By Richard Bastien, April 5, 2010



Sexual abuse is deplorable, no matter where it occurs. But one wonders: Why the near hysteria regarding sexual abuse in the Catholic Church, most of which occurred decades ago, from a society that celebrates the lack of constraints against almost every form of sexual activity, no matter how degraded? Is there any other instance of sexual abuse that generates similar outrage in the media? One answer might be that the Church is held to a higher standard because it professes a higher standard. But there is a deeper reason for the media attack that has nothing to do with moral outrage.

 

One of the stark features of modernity is the conflict between two very different views of morality: moral relativism versus the natural law. The difference between these views resides in the way they draw a line between right and wrong.



Moral relativism says the line is set uniquely according to one’s estimation of the good and bad intentions or consequences of an act. Natural law says the line is set according to three criteria: the nature of the act itself, the intentions of the person, and the context of the act. In other words, the follower of natural law holds that a bad act — for instance, fornication — cannot be made good by good intentions (affection) or by its consequences (physical relief or fulfilment).

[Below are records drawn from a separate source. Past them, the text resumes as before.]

/-! ### Reset values (the Reset columns) -/

/-- Registers whose word is not zero at reset: first address, how many, how far apart, word. -/
def resetRows : List (Nat × Nat × Nat × Nat) :=
  [(0x40000000, 1, 4, 0x100),
   (0x40000004, 1, 4, 0x202),
   (0x40000014, 1, 4, 0x7),
   (0x40000018, 1, 4, 0x2825),
   (0x40000028, 1, 4, 0x10),
   (0x4002001c, 1, 4, 0x20000000),
   (0x40030008, 1, 4, 0x50),
   (0x40030010, 1, 4, 0x1000),
   (0x40030014, 1, 4, 0x1000),
   (0x40030018, 1, 4, 0x1000),
   (0x40040000, 1, 4, 0x40190),
   (0x40040040, 1, 4, 0x10320),
   (0x40050010, 1, 4, 0x200000),
   (0x40050014, 1, 4, 0x20),
   (0x40050024, 1, 4, 0x27000000),
   (0x4005002c, 1, 4, 0x100214),
   (0x40050034, 1, 4, 0x14005b),
   (0x40050044, 1, 4, 0x140a00),
   (0x40060000, 1, 4, 0x7003),
   (0x40060004, 1, 4, 0x400),
   (0x40060010, 1, 4, 0x4000199a),
   (0x40060014, 1, 4, 0x6666),
   (0x40060018, 1, 4, 0x30001800),
   (0x4006001c, 1, 4, 0x7d01420),
   (0x40060020, 1, 4, 0x140a1414),
   (0x40060024, 1, 4, 0x271007d0),
   (0x40060028, 1, 4, 0x51f0440),
   (0x4006002c, 1, 4, 0x20400000),
   (0x40062000, 1152, 4, 0x80000000),
   (0x40200000, 16384, 4, 0x80000000),
   (0x40210000, 16384, 4, 0x80000000),
   (0x40220000, 16384, 4, 0x80000000),
   (0x40080000, 1, 4, 0x5a0010),
   (0x40100000, 1, 4, 0x5),
   (0x40100004, 1, 4, 0x3e80014),
   (0x40100008, 1, 4, 0x7d00a02),
   (0x40100010, 1, 4, 0x40),
   (0x40010014, 1, 4, 0x1872),
   (0x400d0000, 1, 4, 0x1),
   (0x400d0014, 1, 4, 0xf000),
   (0x40090000, 1, 4, 0x12c2000),
   (0x40090420, 4, 4, 0x10000),
   (0x400a0000, 1, 4, 0x4b500280),
   (0x400b0000, 1, 4, 0x4b500280),
   (0x400e0000, 1, 4, 0x8000),
   (0x400e0004, 1, 4, 0x400),
   (0x400c0000, 1, 4, 0x14320000),
   (0x400c0004, 1, 4, 0x8000000),
   (0x400c0020, 1, 4, 0x7d00000),
   (0x400c0048, 1, 4, 0x210000)]

/-- Whether `addr` is one of `count` registers from `base` on, `stride` apart. -/
def inArray (addr base count stride : Nat) : Bool :=
  decide (base ≤ addr) && decide (addr < base + count * stride) && decide ((addr - base) % stride = 0)

/-- The word of the register at `addr` at reset, 0 where its table gives 0. -/
def resetWordIn : List (Nat × Nat × Nat × Nat) → Nat → Word
  | [], _ => 0#32
  | (b, c, s, v) :: r, a => if inArray a b c s then BitVec.ofNat 32 v else resetWordIn r a

/-- The word of the register at `addr` right after reset. -/
def resetWord (addr : Nat) : Word := resetWordIn resetRows addr

/-! ### The register lists, by block -/

/-- The SYS block. Where R88 gives a class S register other than SYS_STATE no instant of its own, it freezes at the slot start
(log entry 88, DESIGN CHOICE). -/
def rowsSYS : List RegRow :=
  [⟨0x0, 1, 4, .never, [⟨0, 2, .ro, false, 0, 3⟩, ⟨8, 8, .ro, false, 0, 255⟩]⟩,
   ⟨0x4, 1, 4, .stgA, [⟨0, 3, .ro, false, 0, 7⟩, ⟨4, 2, .ro, false, 0, 3⟩, ⟨8, 3, .ro, false, 0, 7⟩, ⟨12, 2, .ro, false, 0, 3⟩, ⟨16, 3, .ro, false, 0, 7⟩, ⟨19, 1, .ro, false, 0, 1⟩, ⟨24, 3, .ro, false, 0, 7⟩]⟩,
   ⟨0x8, 1, 4, .never, [⟨0, 3, .wo, false, 0, 7⟩, ⟨16, 16, .wo, false, 0, 65535⟩]⟩,
   ⟨0xc, 1, 4, .slot, [⟨0, 3, .ro, false, 0, 7⟩, ⟨8, 8, .ro, false, 0, 255⟩, ⟨16, 5, .ro, false, 0, 31⟩, ⟨24, 8, .ro, false, 0, 255⟩]⟩,
   ⟨0x10, 1, 4, .slot, [⟨0, 2, .ro, false, 0, 3⟩, ⟨2, 2, .ro, false, 0, 3⟩, ⟨4, 2, .ro, false, 0, 3⟩, ⟨6, 2, .ro, false, 0, 3⟩, ⟨8, 2, .ro, false, 0, 3⟩, ⟨10, 2, .ro, false, 0, 3⟩, ⟨12, 2, .ro, false, 0, 3⟩, ⟨14, 2, .ro, false, 0, 3⟩, ⟨16, 2, .ro, false, 0, 3⟩, ⟨18, 2, .ro, false, 0, 3⟩, ⟨20, 2, .ro, false, 0, 3⟩, ⟨22, 2, .ro, false, 0, 3⟩, ⟨24, 2, .ro, false, 0, 3⟩, ⟨26, 2, .ro, false, 0, 3⟩, ⟨28, 2, .ro, false, 0, 3⟩, ⟨30, 2, .ro, false, 0, 3⟩]⟩,
   ⟨0x14, 1, 4, .never, [⟨0, 2, .ro, false, 0, 3⟩, ⟨2, 2, .ro, false, 0, 3⟩]⟩,
   ⟨0x18, 1, 4, .never, [⟨0, 1, .rw, true, 0, 1⟩, ⟨1, 1, .rw, true, 0, 1⟩, ⟨2, 1, .rw, true, 0, 1⟩, ⟨3, 1, .rw, true, 0, 1⟩, ⟨4, 1, .rw, true, 0, 1⟩, ⟨5, 1, .rw, true, 0, 1⟩, ⟨8, 8, .rw, true, 10, 100⟩]⟩,
   ⟨0x1c, 1, 4, .slot, [⟨0, 1, .w1c, false, 0, 1⟩, ⟨1, 1, .w1c, false, 0, 1⟩, ⟨2, 1, .w1c, false, 0, 1⟩, ⟨3, 1, .w1c, false, 0, 1⟩, ⟨4, 1, .w1c, false, 0, 1⟩, ⟨5, 1, .w1c, false, 0, 1⟩, ⟨6, 1, .w1c, false, 0, 1⟩, ⟨8, 1, .w1c, false, 0, 1⟩]⟩,
   ⟨0x20, 1, 4, .never, [⟨0, 32, .rw, true, 0, 4294967295⟩]⟩,
   ⟨0x24, 1, 4, .slot, [⟨0, 1, .ro, false, 0, 1⟩, ⟨1, 1, .ro, false, 0, 1⟩, ⟨2, 1, .ro, false, 0, 1⟩, ⟨3, 1, .ro, false, 0, 1⟩, ⟨4, 2, .ro, false, 0, 3⟩, ⟨8, 2, .ro, false, 0, 3⟩]⟩,
   ⟨0x28, 1, 4, .slot, [⟨0, 2, .ro, false, 0, 3⟩, ⟨4, 1, .ro, false, 0, 1⟩, ⟨5, 1, .ro, false, 0, 1⟩, ⟨16, 16, .ro, false, 0, 65535⟩]⟩,
   ⟨0x2c, 1, 4, .never, [⟨0, 8, .rw, true, 0, 255⟩]⟩,
   ⟨0x30, 1, 4, .slot, [⟨0, 1, .ro, false, 0, 1⟩, ⟨1, 4, .w1c, false, 0, 15⟩]⟩,
   ⟨0x34, 1, 4, .slot, [⟨0, 2, .ro, false, 0, 3⟩, ⟨2, 2, .ro, false, 0, 3⟩, ⟨4, 2, .ro, false, 0, 3⟩]⟩,
   ⟨0x800, 384, 4, .never, [⟨2, 20, .ro, false, 0, 1048575⟩, ⟨23, 9, .ro, false, 0, 511⟩]⟩,
   ⟨0xe00, 128, 4, .never, [⟨2, 20, .rw, true, 0, 1048575⟩, ⟨23, 9, .rw, true, 0, 511⟩]⟩]

/-- The FC block. -/
def rowsFC : List RegRow :=
  [⟨0x0, 1, 4, .slot, [⟨0, 1, .ro, false, 0, 1⟩, ⟨1, 15, .w1c, false, 0, 32767⟩, ⟨16, 1, .ro, false, 0, 1⟩, ⟨17, 15, .ro, false, 0, 32767⟩]⟩,
   ⟨0x4, 1, 4, .slot, [⟨0, 16, .ro, false, 0, 65535⟩, ⟨16, 8, .ro, false, 0, 255⟩, ⟨24, 3, .ro, false, 0, 7⟩]⟩,
   ⟨0x8, 2, 4, .slot, [⟨0, 32, .ro, false, 0, 4294967295⟩]⟩,
   ⟨0x10, 1, 4, .never, [⟨0, 1, .wo, false, 0, 1⟩, ⟨1, 15, .wo, false, 0, 32767⟩, ⟨16, 16, .wo, false, 0, 65535⟩]⟩,
   ⟨0x14, 1, 4, .never, [⟨1, 15, .ro, false, 0, 32767⟩]⟩,
   ⟨0x18, 1, 4, .slot, [⟨0, 1, .ro, false, 0, 1⟩, ⟨1, 1, .ro, false, 0, 1⟩, ⟨2, 3, .ro, false, 0, 7⟩, ⟨5, 3, .ro, false, 0, 7⟩, ⟨8, 3, .ro, false, 0, 7⟩, ⟨11, 3, .ro, false, 0, 7⟩, ⟨14, 2, .ro, false, 0, 3⟩]⟩,
   ⟨0x1c, 1, 4, .slot, [⟨0, 16, .ro, false, 0, 65535⟩, ⟨16, 1, .ro, false, 0, 1⟩]⟩,
   ⟨0x20, 1, 4, .slot, [⟨0, 5, .ro, false, 0, 31⟩, ⟨8, 8, .ro, false, 0, 255⟩, ⟨16, 16, .ro, false, 0, 65535⟩]⟩,
   ⟨0x24, 1, 4, .never, [⟨8, 8, .wo, false, 0, 255⟩, ⟨16, 16, .wo, false, 0, 65535⟩]⟩,
   ⟨0x44, 15, 4, .slot, [⟨0, 12, .ro, false, 0, 4095⟩, ⟨12, 12, .ro, false, 0, 4095⟩, ⟨29, 3, .ro, false, 0, 7⟩]⟩,
   ⟨0x100, 64, 4, .never, [⟨0, 16, .ro, false, 0, 65535⟩, ⟨16, 3, .ro, false, 0, 7⟩, ⟨31, 1, .ro, false, 0, 1⟩]⟩]

/-- The AGR block. -/
def rowsAGR : List RegRow :=
  [⟨0x0, 1, 4, .vote, [⟨1, 1, .ro, false, 0, 1⟩, ⟨2, 1, .ro, false, 0, 1⟩, ⟨3, 1, .ro, false, 0, 1⟩, ⟨4, 1, .ro, false, 0, 1⟩, ⟨5, 1, .ro, false, 0, 1⟩, ⟨9, 3, .ro, false, 0, 7⟩, ⟨12, 3, .ro, false, 0, 7⟩, ⟨15, 3, .ro, false, 0, 7⟩, ⟨18, 3, .ro, false, 0, 7⟩, ⟨21, 3, .ro, false, 0, 7⟩, ⟨24, 8, .ro, false, 0, 255⟩]⟩,
   ⟨0x4, 1, 4, .vote, [⟨0, 16, .ro, false, 0, 65535⟩, ⟨16, 3, .ro, false, 0, 7⟩]⟩,
   ⟨0x8, 2, 4, .vote, [⟨0, 32, .ro, false, 0, 4294967295⟩]⟩,
   ⟨0x10, 2, 4, .vote, [⟨0, 32, .ro, false, 0, 4294967295⟩]⟩,
   ⟨0x18, 1, 4, .vote, [⟨0, 3, .ro, false, 0, 7⟩, ⟨7, 1, .ro, false, 0, 1⟩, ⟨8, 2, .ro, false, 0, 3⟩, ⟨16, 8, .ro, false, 0, 255⟩]⟩,
   ⟨0x1c, 1, 4, .never, [⟨2, 30, .rw, true, 0x8000000, 0x807FFFF⟩]⟩,
   ⟨0x20, 1, 4, .never, [⟨0, 14, .rw, true, 0, 16383⟩]⟩,
   ⟨0x24, 1, 4, .never, [⟨0, 16, .rw, false, 0, 65535⟩, ⟨16, 1, .ro, false, 0, 1⟩]⟩,
   ⟨0x28, 1, 4, .basic, [⟨0, 8, .ro, false, 0, 255⟩, ⟨8, 8, .ro, false, 0, 255⟩, ⟨16, 8, .ro, false, 0, 255⟩]⟩,
   ⟨0x100, 48, 4, .never, [⟨0, 24, .ro, false, 0, 16777215⟩, ⟨26, 1, .ro, false, 0, 1⟩, ⟨27, 1, .ro, false, 0, 1⟩, ⟨28, 2, .ro, false, 0, 3⟩, ⟨30, 2, .ro, false, 0, 3⟩]⟩,
   ⟨0x200, 48, 4, .never, [⟨2, 20, .ro, false, 0, 1048575⟩]⟩,
   ⟨0x300, 48, 4, .never, [⟨0, 32, .rw, false, 0, 4294967295⟩]⟩,
   ⟨0x400, 48, 4, .vote, [⟨0, 32, .ro, false, 0, 4294967295⟩]⟩,
   ⟨0x500, 50, 4, .never, [⟨0, 32, .ro, false, 0, 4294967295⟩]⟩]

/-- The CLM block. -/
def rowsCLM : List RegRow :=
  [⟨0x0, 1, 4, .never, [⟨0, 27, .ro, false, 0, 134217727⟩]⟩,
   ⟨0x4, 1, 4, .stgA, [⟨0, 9, .ro, false, 0, 511⟩, ⟨12, 4, .ro, false, 0, 15⟩, ⟨16, 3, .ro, false, 0, 7⟩]⟩,
   ⟨0x8, 1, 4, .never, [⟨0, 8, .ro, false, 0, 255⟩]⟩,
   ⟨0x10, 1, 4, .stgA, [⟨0, 2, .ro, false, 0, 3⟩, ⟨11, 1, .ro, false, 0, 1⟩, ⟨12, 1, .ro, false, 0, 1⟩, ⟨13, 1, .ro, false, 0, 1⟩, ⟨14, 3, .ro, false, 0, 7⟩, ⟨17, 3, .ro, false, 0, 7⟩, ⟨24, 8, .ro, false, 0, 255⟩]⟩,
   ⟨0x14, 1, 4, .stgB, [⟨0, 2, .ro, false, 0, 3⟩, ⟨11, 1, .ro, false, 0, 1⟩, ⟨12, 1, .ro, false, 0, 1⟩, ⟨13, 1, .ro, false, 0, 1⟩, ⟨14, 3, .ro, false, 0, 7⟩, ⟨17, 3, .ro, false, 0, 7⟩, ⟨24, 8, .ro, false, 0, 255⟩]⟩,
   ⟨0x18, 1, 4, .stgC, [⟨0, 2, .ro, false, 0, 3⟩, ⟨11, 1, .ro, false, 0, 1⟩, ⟨12, 1, .ro, false, 0, 1⟩, ⟨13, 1, .ro, false, 0, 1⟩, ⟨14, 3, .ro, false, 0, 7⟩, ⟨17, 3, .ro, false, 0, 7⟩, ⟨24, 8, .ro, false, 0, 255⟩]⟩,
   ⟨0x20, 1, 4, .basic, [⟨0, 8, .ro, false, 0, 255⟩, ⟨8, 8, .ro, false, 0, 255⟩, ⟨16, 8, .ro, false, 0, 255⟩]⟩]

/-- The MEAS block. -/
def rowsMEAS : List RegRow :=
  [⟨0x0, 1, 4, .never, [⟨0, 16, .rw, true, 100, 2000⟩, ⟨16, 8, .rw, false, 1, 64⟩]⟩,
   ⟨0x4, 1, 4, .slot, [⟨0, 3, .ro, false, 0, 7⟩, ⟨3, 3, .ro, false, 0, 7⟩, ⟨6, 3, .ro, false, 0, 7⟩, ⟨9, 3, .ro, false, 0, 7⟩]⟩,
   ⟨0x10, 3, 4, .slot, [⟨0, 8, .ro, false, 0, 255⟩, ⟨8, 8, .ro, false, 0, 255⟩, ⟨16, 8, .ro, false, 0, 255⟩]⟩,
   ⟨0x40, 1, 4, .never, [⟨0, 12, .rw, true, 800, 3200⟩, ⟨16, 1, .rw, false, 0, 1⟩]⟩,
   ⟨0x44, 1, 4, .slot, [⟨0, 3, .ro, false, 0, 7⟩, ⟨3, 3, .ro, false, 0, 7⟩, ⟨6, 3, .ro, false, 0, 7⟩]⟩,
   ⟨0x50, 3, 4, .slot, [⟨0, 2, .ro, false, 0, 3⟩, ⟨2, 2, .ro, false, 0, 3⟩, ⟨4, 2, .ro, false, 0, 3⟩, ⟨6, 2, .ro, false, 0, 3⟩, ⟨8, 2, .ro, false, 0, 3⟩, ⟨10, 2, .ro, false, 0, 3⟩, ⟨12, 2, .ro, false, 0, 3⟩, ⟨14, 2, .ro, false, 0, 3⟩, ⟨16, 2, .ro, false, 0, 3⟩, ⟨18, 2, .ro, false, 0, 3⟩, ⟨20, 2, .ro, false, 0, 3⟩, ⟨22, 2, .ro, false, 0, 3⟩]⟩,
   ⟨0x5c, 1, 4, .slot, [⟨0, 16, .ro, false, 0, 65535⟩, ⟨16, 3, .ro, false, 0, 7⟩]⟩,
   ⟨0x80, 3, 4, .slot, [⟨0, 16, .ro, false, 0, 65535⟩, ⟨16, 1, .ro, false, 0, 1⟩]⟩,
   ⟨0x100, 3, 4, .slot, [⟨0, 32, .ro, false, 0, 4294967295⟩]⟩,
   ⟨0x110, 3, 4, .slot, [⟨0, 32, .ro, false, 0, 4294967295⟩]⟩,
   ⟨0x120, 3, 4, .slot, [⟨0, 32, .ro, false, 0, 4294967295⟩]⟩,
   ⟨0x140, 3, 4, .slot, [⟨0, 32, .ro, false, 0, 4294967295⟩]⟩,
   ⟨0x150, 3, 4, .slot, [⟨0, 32, .ro, false, 0, 4294967295⟩]⟩,
   ⟨0x160, 3, 4, .slot, [⟨0, 32, .ro, false, 0, 4294967295⟩]⟩,
   ⟨0x180, 3, 4, .slot, [⟨0, 16, .ro, false, 0, 65535⟩, ⟨16, 1, .ro, false, 0, 1⟩]⟩,
   ⟨0x190, 3, 4, .slot, [⟨0, 16, .ro, false, 0, 65535⟩, ⟨16, 1, .ro, false, 0, 1⟩]⟩,
   ⟨0x1a0, 3, 4, .slot, [⟨0, 16, .ro, false, 0, 65535⟩, ⟨16, 1, .ro, false, 0, 1⟩]⟩,
   ⟨0x200, 6, 4, .never, [⟨0, 16, .ro, false, 0, 65535⟩]⟩,
   ⟨0x220, 6, 4, .never, [⟨0, 16, .ro, false, 0, 65535⟩]⟩,
   ⟨0x240, 6, 4, .never, [⟨0, 16, .ro, false, 0, 65535⟩]⟩,
   ⟨0x340, 16, 4, .slot, [⟨14, 1, .ro, false, 0, 1⟩, ⟨15, 1, .ro, false, 0, 1⟩, ⟨16, 16, .ro, false, 0, 65535⟩]⟩]

/-- The POS block. -/
def rowsPOS : List RegRow :=
  [⟨0x0, 1, 4, .slot, [⟨0, 6, .ro, false, 0, 63⟩, ⟨8, 1, .ro, false, 0, 1⟩, ⟨9, 1, .ro, false, 0, 1⟩]⟩,
   ⟨0x4, 1, 4, .never, [⟨0, 1, .wo, false, 0, 1⟩]⟩,
   ⟨0x8, 1, 4, .slot, [⟨0, 6, .ro, false, 0, 63⟩, ⟨8, 3, .w1c, false, 0, 7⟩]⟩,
   ⟨0x10, 1, 4, .never, [⟨0, 20, .ro, false, 0, 1048575⟩, ⟨20, 2, .ro, false, 0, 3⟩, ⟨22, 6, .ro, false, 0, 63⟩, ⟨28, 1, .ro, false, 0, 1⟩, ⟨29, 2, .ro, false, 0, 3⟩]⟩,
   ⟨0x14, 1, 4, .never, [⟨0, 2, .ro, false, 0, 3⟩, ⟨4, 4, .ro, false, 0, 15⟩, ⟨12, 20, .ro, false, 0, 1048575⟩]⟩,
   ⟨0x18, 1, 4, .never, [⟨0, 1, .wo, false, 0, 1⟩]⟩,
   ⟨0x1c, 1, 4, .slot, [⟨0, 2, .ro, false, 0, 3⟩, ⟨2, 1, .ro, false, 0, 1⟩, ⟨8, 8, .ro, false, 0, 255⟩, ⟨16, 16, .ro, false, 0, 65535⟩]⟩,
   ⟨0x20, 1, 4, .slot, [⟨0, 16, .ro, false, 0, 65535⟩, ⟨16, 1, .ro, false, 0, 1⟩]⟩,
   ⟨0x24, 1, 4, .never, [⟨0, 24, .ro, false, 0, 16777215⟩, ⟨24, 6, .ro, false, 0, 63⟩, ⟨30, 1, .ro, false, 0, 1⟩]⟩,
   ⟨0x28, 1, 4, .slot, [⟨0, 3, .ro, false, 0, 7⟩, ⟨4, 3, .ro, false, 0, 7⟩, ⟨7, 1, .ro, false, 0, 1⟩, ⟨8, 8, .ro, false, 0, 255⟩, ⟨16, 8, .ro, false, 0, 255⟩]⟩,
   ⟨0x2c, 1, 4, .never, [⟨0, 8, .ro, false, 0, 255⟩, ⟨8, 8, .ro, false, 0, 255⟩, ⟨16, 8, .ro, false, 0, 255⟩]⟩,
   ⟨0x30, 1, 4, .slot, [⟨0, 2, .ro, false, 0, 3⟩, ⟨2, 2, .ro, false, 0, 3⟩, ⟨4, 2, .ro, false, 0, 3⟩]⟩,
   ⟨0x34, 1, 4, .never, [⟨0, 12, .ro, false, 0, 4095⟩, ⟨12, 4, .ro, false, 0, 15⟩, ⟨16, 8, .ro, false, 0, 255⟩, ⟨24, 1, .ro, false, 0, 1⟩]⟩,
   ⟨0x38, 1, 4, .never, [⟨0, 16, .ro, false, 0, 65535⟩]⟩,
   ⟨0x3c, 1, 4, .never, [⟨0, 4, .ro, false, 0, 15⟩, ⟨4, 4, .ro, false, 0, 15⟩, ⟨10, 6, .ro, false, 0, 63⟩, ⟨16, 6, .ro, false, 0, 63⟩]⟩,
   ⟨0x40, 1, 4, .never, [⟨0, 6, .ro, false, 0, 63⟩, ⟨6, 1, .ro, false, 0, 1⟩, ⟨12, 2, .ro, false, 0, 3⟩, ⟨14, 6, .ro, false, 0, 63⟩, ⟨20, 6, .ro, false, 0, 63⟩]⟩,
   ⟨0x44, 1, 4, .never, [⟨0, 1, .rw, false, 0, 1⟩, ⟨8, 8, .rw, false, 0, 255⟩, ⟨16, 8, .rw, false, 0, 255⟩]⟩,
   ⟨0x48, 1, 4, .slot, [⟨0, 8, .ro, false, 0, 255⟩, ⟨8, 2, .ro, false, 0, 3⟩, ⟨10, 1, .w1c, false, 0, 1⟩, ⟨11, 1, .ro, false, 0, 1⟩, ⟨16, 8, .ro, false, 0, 255⟩]⟩,
   ⟨0x80, 3, 4, .slot, [⟨0, 32, .ro, false, 0, 4294967295⟩]⟩,
   ⟨0x90, 3, 4, .ext, [⟨0, 32, .ro, false, 0, 4294967295⟩]⟩,
   ⟨0xa0, 4, 4, .slot, [⟨0, 32, .ro, false, 0, 4294967295⟩]⟩,
   ⟨0xb0, 1, 4, .slot, [⟨0, 16, .ro, false, 0, 65535⟩, ⟨16, 16, .ro, false, 0, 65535⟩]⟩,
   ⟨0xb4, 1, 4, .slot, [⟨0, 32, .ro, false, 0, 4294967295⟩]⟩,
   ⟨0xb8, 1, 4, .slot, [⟨0, 16, .ro, false, 0, 65535⟩, ⟨16, 16, .ro, false, 0, 65535⟩]⟩,
   ⟨0xc0, 2, 4, .slot, [⟨0, 32, .ro, false, 0, 4294967295⟩]⟩] ++
  [⟨0xd0, 2, 4, .slot, [⟨0, 16, .ro, false, 0, 65535⟩, ⟨16, 16, .ro, false, 0, 65535⟩]⟩,
   ⟨0xd8, 2, 4, .slot, [⟨0, 16, .ro, false, 0, 65535⟩, ⟨16, 8, .ro, false, 0, 255⟩]⟩,
   ⟨0xe0, 1, 4, .slot, [⟨0, 16, .ro, false, 0, 65535⟩, ⟨16, 16, .ro, false, 0, 65535⟩]⟩,
   ⟨0xe4, 1, 4, .slot, [⟨0, 32, .ro, false, 0, 4294967295⟩]⟩,
   ⟨0xe8, 1, 4, .slot, [⟨0, 1, .ro, false, 0, 1⟩, ⟨8, 8, .ro, false, 0, 255⟩]⟩,
   ⟨0x100, 16, 4, .never, [⟨0, 16, .ro, false, 0, 65535⟩]⟩]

At the most basic level, what separates the two sides is the ultimate meaning of life. One believes that that meaning is immanent: It is essentially about having fun. You might say it has its own trinitarian god: Food, Fantasy, and Fornication. The other side believes that the purpose of life is transcendent: to know, love, and serve God. The morality of natural law seeks to maintain our humanity as traditionally understood through the Judeo-Christian heritage. Moral relativism seeks its complete re-engineering. For the former, freedom means freedom to do what is objectively right. For the latter, it means freedom to define what is right.

While this may seem abstract and of interest mainly to academics and intellectuals, it has implications that spill out into the public square, principally in the form of a debate about the proper attitude toward sex.

The traditional concept of sex, rooted in the sexual revolution initiated 3,000 years ago by Judaism and later reinforced by Christianity, asserts that sex is meant to bond man and woman and to be open to new life. To be truly human, sex must be part and parcel of a person-to-person relationship based on a lifelong commitment open to life.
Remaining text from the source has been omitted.